- _EXERCISE PROMPT_
Using the records below, transcribe word for word the stretch from the line that contains "(((s0.count (IAT_PORT_CRC_ERR_COUNT p)" through the line that contains "else ((s1.count (IAT_PORT_CRC_ERR_COUNT", both end lines included, and nothing else.

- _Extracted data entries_

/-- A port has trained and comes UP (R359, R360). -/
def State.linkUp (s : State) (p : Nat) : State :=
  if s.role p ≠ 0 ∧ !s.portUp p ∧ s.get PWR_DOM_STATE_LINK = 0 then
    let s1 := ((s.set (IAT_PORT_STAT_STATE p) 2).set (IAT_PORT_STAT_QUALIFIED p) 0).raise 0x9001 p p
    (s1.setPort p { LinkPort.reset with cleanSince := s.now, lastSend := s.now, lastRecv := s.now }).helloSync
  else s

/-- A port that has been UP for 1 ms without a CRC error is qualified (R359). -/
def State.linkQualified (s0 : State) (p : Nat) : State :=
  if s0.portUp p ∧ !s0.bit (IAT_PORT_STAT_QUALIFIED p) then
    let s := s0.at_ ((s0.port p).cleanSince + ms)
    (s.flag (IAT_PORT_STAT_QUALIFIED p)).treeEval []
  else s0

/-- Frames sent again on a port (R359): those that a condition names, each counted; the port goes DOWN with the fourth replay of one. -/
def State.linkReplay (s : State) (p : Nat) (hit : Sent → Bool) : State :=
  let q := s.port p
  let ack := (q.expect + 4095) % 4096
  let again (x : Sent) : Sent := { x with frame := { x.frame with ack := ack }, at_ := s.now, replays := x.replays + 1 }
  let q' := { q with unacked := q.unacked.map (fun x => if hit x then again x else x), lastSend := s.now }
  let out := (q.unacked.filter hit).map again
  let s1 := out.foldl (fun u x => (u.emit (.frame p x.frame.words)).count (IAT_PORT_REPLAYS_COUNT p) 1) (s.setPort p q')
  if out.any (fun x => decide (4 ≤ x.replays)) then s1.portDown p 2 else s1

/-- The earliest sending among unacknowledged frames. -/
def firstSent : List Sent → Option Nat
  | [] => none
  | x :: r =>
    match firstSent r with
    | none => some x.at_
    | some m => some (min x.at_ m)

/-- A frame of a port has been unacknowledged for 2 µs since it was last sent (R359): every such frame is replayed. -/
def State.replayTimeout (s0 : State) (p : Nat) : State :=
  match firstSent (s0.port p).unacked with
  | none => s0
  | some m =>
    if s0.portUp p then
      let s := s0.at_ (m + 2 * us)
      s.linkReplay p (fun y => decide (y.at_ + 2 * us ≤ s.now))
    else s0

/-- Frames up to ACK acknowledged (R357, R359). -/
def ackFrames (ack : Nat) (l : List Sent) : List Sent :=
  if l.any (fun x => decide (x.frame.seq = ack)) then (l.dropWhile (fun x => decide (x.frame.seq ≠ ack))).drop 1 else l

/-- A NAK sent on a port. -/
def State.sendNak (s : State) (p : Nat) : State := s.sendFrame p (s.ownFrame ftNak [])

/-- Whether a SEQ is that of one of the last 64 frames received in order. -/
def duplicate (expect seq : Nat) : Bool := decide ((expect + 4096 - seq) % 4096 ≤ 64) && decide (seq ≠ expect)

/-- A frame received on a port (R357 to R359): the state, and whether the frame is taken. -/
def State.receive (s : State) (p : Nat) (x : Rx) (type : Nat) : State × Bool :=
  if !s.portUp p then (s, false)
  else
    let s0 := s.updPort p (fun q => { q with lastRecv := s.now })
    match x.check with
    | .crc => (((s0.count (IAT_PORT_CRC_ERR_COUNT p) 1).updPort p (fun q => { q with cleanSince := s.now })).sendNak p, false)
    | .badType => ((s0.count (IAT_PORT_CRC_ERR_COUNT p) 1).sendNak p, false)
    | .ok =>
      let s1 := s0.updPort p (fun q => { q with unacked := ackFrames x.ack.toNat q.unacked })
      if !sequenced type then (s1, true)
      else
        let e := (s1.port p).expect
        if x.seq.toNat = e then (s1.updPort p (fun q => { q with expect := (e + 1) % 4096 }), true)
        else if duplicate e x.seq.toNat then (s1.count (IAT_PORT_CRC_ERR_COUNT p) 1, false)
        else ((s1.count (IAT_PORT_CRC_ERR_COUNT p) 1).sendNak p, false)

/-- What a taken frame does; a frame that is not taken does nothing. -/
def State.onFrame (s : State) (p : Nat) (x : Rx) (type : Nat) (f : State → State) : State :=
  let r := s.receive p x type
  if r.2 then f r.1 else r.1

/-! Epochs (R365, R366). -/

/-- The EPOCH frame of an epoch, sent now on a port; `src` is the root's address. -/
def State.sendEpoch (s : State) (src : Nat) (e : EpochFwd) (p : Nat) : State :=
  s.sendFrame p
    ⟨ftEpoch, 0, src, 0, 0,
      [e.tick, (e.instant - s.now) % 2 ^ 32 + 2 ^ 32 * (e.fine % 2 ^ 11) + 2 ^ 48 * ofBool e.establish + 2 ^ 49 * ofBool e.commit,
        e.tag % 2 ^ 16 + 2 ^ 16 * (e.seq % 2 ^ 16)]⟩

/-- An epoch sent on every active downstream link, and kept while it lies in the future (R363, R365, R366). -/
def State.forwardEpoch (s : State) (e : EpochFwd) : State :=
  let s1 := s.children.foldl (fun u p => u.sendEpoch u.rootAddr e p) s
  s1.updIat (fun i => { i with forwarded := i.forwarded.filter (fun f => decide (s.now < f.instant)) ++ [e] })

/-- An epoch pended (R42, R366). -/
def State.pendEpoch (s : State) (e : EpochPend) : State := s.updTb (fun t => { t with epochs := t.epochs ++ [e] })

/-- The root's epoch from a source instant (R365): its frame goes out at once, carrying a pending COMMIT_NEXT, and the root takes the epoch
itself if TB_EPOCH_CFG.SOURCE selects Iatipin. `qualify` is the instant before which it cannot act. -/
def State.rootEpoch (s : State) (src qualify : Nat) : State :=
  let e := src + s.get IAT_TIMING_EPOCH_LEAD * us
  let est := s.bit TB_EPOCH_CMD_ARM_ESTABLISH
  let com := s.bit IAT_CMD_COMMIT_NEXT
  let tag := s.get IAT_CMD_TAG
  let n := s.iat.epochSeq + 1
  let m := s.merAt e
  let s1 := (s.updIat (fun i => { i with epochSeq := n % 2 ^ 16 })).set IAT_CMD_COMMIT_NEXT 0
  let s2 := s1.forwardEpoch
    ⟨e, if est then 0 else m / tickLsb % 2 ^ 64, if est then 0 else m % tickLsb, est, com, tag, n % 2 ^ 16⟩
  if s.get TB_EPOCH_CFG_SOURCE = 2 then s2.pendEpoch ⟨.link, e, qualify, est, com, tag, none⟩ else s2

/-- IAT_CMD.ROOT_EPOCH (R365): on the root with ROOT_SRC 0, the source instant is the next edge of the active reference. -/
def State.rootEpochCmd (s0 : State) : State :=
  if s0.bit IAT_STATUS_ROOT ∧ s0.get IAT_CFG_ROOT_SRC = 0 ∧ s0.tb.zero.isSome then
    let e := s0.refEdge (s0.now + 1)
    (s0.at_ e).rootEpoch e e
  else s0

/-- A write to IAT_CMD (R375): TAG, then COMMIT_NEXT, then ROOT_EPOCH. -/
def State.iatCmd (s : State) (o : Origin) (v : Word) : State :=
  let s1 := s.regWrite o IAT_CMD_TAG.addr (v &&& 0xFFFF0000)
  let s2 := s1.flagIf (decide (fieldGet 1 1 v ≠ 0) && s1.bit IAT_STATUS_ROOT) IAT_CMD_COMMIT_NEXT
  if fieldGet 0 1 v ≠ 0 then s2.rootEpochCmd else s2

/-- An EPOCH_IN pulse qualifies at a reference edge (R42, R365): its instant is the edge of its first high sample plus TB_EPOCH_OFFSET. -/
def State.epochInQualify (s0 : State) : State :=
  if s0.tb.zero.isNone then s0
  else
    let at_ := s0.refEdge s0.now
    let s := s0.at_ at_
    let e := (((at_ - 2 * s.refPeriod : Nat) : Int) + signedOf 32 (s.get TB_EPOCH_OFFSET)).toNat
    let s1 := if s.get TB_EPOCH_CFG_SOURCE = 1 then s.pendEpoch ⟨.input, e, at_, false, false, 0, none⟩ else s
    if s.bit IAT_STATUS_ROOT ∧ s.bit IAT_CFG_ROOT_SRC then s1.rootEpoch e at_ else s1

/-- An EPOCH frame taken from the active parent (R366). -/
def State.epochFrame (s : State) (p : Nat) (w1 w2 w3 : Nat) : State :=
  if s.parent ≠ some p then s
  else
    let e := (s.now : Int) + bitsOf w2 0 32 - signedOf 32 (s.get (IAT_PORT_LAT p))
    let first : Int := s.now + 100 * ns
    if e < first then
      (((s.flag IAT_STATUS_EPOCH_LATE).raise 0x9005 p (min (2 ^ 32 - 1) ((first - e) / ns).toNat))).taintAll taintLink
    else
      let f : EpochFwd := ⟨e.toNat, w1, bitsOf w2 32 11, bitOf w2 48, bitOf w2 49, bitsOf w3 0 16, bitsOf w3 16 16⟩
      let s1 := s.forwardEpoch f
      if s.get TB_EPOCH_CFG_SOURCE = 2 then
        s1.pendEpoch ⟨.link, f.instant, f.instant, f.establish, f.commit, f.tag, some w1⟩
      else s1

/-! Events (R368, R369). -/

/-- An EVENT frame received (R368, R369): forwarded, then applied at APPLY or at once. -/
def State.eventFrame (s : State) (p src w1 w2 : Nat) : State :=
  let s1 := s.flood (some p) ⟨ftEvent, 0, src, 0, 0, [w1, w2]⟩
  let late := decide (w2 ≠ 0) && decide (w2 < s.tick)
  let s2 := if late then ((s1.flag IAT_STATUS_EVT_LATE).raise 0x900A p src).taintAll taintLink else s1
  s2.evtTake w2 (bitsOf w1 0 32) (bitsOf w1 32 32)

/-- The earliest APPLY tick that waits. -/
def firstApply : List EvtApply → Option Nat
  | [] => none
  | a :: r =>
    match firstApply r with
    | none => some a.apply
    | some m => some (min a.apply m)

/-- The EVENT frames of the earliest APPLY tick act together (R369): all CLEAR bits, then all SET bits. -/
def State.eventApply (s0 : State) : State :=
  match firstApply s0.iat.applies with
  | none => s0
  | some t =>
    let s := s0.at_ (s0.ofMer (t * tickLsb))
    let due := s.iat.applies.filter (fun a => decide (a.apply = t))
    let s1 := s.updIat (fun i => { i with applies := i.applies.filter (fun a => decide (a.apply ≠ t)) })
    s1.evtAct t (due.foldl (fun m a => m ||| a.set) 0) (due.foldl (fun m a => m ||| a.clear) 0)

- _RESPONSE AREA_
    | .crc => (((s0.count (IAT_PORT_CRC_ERR_COUNT p) 1).updPort p (fun q => { q with cleanSince := s.now })).sendNak p, false)
    | .badType => ((s0.count (IAT_PORT_CRC_ERR_COUNT p) 1).sendNak p, false)
    | .ok =>
      let s1 := s0.updPort p (fun q => { q with unacked := ackFrames x.ack.toNat q.unacked })
      if !sequenced type then (s1, true)
      else
        let e := (s1.port p).expect
        if x.seq.toNat = e then (s1.updPort p (fun q => { q with expect := (e + 1) % 4096 }), true)
        else if duplicate e x.seq.toNat then (s1.count (IAT_PORT_CRC_ERR_COUNT p) 1, false)
        else ((s1.count (IAT_PORT_CRC_ERR_COUNT p) 1).sendNak p, false)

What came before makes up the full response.